Here are some reasons I think Objective-C needs to be retired:

\- Header Files: These are archaic and require you to repeat code
unnecessarily. Compiler's shouldn't require humans to do something that
computers are better at.

\- No Automatic Garbage Collection: In ObjC 2.0 we have this, but not on the
iPhone.
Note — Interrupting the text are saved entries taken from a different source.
-- ==== Sys2Proof/Laws/State.lean ====
section
/-!
SUPPORT. What each update of the state leaves alone: one lemma for each field and update, true by definition.
-/

namespace Sys2Proof.Machine

@[simp] theorem State.put_pending (s : State) (b : Block) : (s.put b).pending = s.pending := rfl
@[simp] theorem State.put_blk (s : State) (b : Block) : (s.put b).blk = b := rfl
@[simp] theorem State.on_pending (s : State) (f : Block → Block) : (s.on f).pending = s.pending := rfl
@[simp] theorem State.on_blk (s : State) (f : Block → Block) : (s.on f).blk = f s.blk := rfl
@[simp] theorem State.after_pending (s : State) (p : Packet) (b : Block) : (s.after p b).pending = s.pending := rfl
@[simp] theorem State.after_blk (s : State) (p : Packet) (b : Block) : (s.after p b).blk = s.blk.past p b := rfl
@[simp] theorem State.withTile_pending (s : State) (t : Nat) (x : Tile) : (s.withTile t x).pending = s.pending := rfl
@[simp] theorem State.withTile_blk (s : State) (t : Nat) (x : Tile) : (s.withTile t x).blk = s.blk.setTile t x := rfl
/-- A command that runs answers a next state. -/
@[simp] theorem State.run_eq (s : State) (f : Block → Block) : s.run f = .next (s.on f) := rfl

@[simp] theorem State.withTile_mer (s : State) (t : Nat) (x : Tile) : (s.withTile t x).blk.mer = s.blk.mer := rfl
@[simp] theorem State.withTile_sid (s : State) (t : Nat) (x : Tile) : (s.withTile t x).blk.sid = s.blk.sid := rfl
@[simp] theorem State.withTile_eph (s : State) (t : Nat) (x : Tile) : (s.withTile t x).blk.eph = s.blk.eph := rfl
@[simp] theorem State.withTile_log (s : State) (t : Nat) (x : Tile) : (s.withTile t x).blk.log = s.blk.log := rfl
@[simp] theorem State.withTile_shut (s : State) (t : Nat) (x : Tile) : (s.withTile t x).blk.shut = s.blk.shut := rfl
@[simp] theorem State.withTile_pins (s : State) (t : Nat) (x : Tile) : (s.withTile t x).blk.pins = s.blk.pins := rfl
@[simp] theorem State.withTile_host (s : State) (t : Nat) (x : Tile) : (s.withTile t x).blk.host = s.blk.host := rfl
@[simp] theorem State.withTile_alm (s : State) (t : Nat) (x : Tile) : (s.withTile t x).blk.alm = s.blk.alm := rfl
@[simp] theorem State.withTile_fw (s : State) (t : Nat) (x : Tile) : (s.withTile t x).blk.fw = s.blk.fw := rfl
@[simp] theorem State.withTile_mem (s : State) (t : Nat) (x : Tile) : (s.withTile t x).blk.mem = s.blk.mem := rfl
@[simp] theorem State.withTile_codec (s : State) (t : Nat) (x : Tile) : (s.withTile t x).blk.codec = s.blk.codec := rfl
@[simp] theorem State.withTile_trust (s : State) (t : Nat) (x : Tile) : (s.withTile t x).blk.trust = s.blk.trust := rfl
@[simp] theorem State.withTile_fab (s : State) (t : Nat) (x : Tile) : (s.withTile t x).blk.fab = s.blk.fab := rfl
@[simp] theorem State.withTile_csu (s : State) (t : Nat) (x : Tile) : (s.withTile t x).blk.csu = s.blk.csu := rfl
@[simp] theorem State.withTile_train (s : State) (t : Nat) (x : Tile) : (s.withTile t x).blk.train = s.blk.train := rfl
@[simp] theorem State.withTile_pool (s : State) (t : Nat) (x : Tile) : (s.withTile t x).blk.pool = s.blk.pool := rfl
@[simp] theorem State.withTile_tier (s : State) (t : Nat) (x : Tile) : (s.withTile t x).blk.tier = s.blk.tier := rfl
@[simp] theorem State.withTile_snap (s : State) (t : Nat) (x : Tile) : (s.withTile t x).blk.snap = s.blk.snap := rfl
@[simp] theorem State.withTile_pow (s : State) (t : Nat) (x : Tile) : (s.withTile t x).blk.pow = s.blk.pow := rfl
@[simp] theorem State.withTile_boot (s : State) (t : Nat) (x : Tile) : (s.withTile t x).blk.boot = s.blk.boot := rfl
@[simp] theorem State.withTile_jtag (s : State) (t : Nat) (x : Tile) : (s.withTile t x).blk.jtag = s.blk.jtag := rfl
@[simp] theorem State.withTile_out (s : State) (t : Nat) (x : Tile) : (s.withTile t x).blk.out = s.blk.out := rfl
Unless you are making a high performance game, there is no reason the
phone can't handle Automatic GC.

\- No NSDictionary/NSArray literals: [[NSDictionary alloc]
initWithObjectsAndKeys:@"value", @"key", @"value2", @"key2", nil]; // Enough
said

\- No regex: You kind of get regex's in 3.2+, but they are very limited and
require around 3-4 lines of setup to get anything done.

\- Xcode: You are pretty much required to use Xcode and I don't like Xcode.
Even if you use the "xcodebuild" CLI, you still have to create the project
through Xcode.

\- Closures: I guess we will be able to use these soon, but it is going to
take awhile for all the API's to get updated to accommodate them.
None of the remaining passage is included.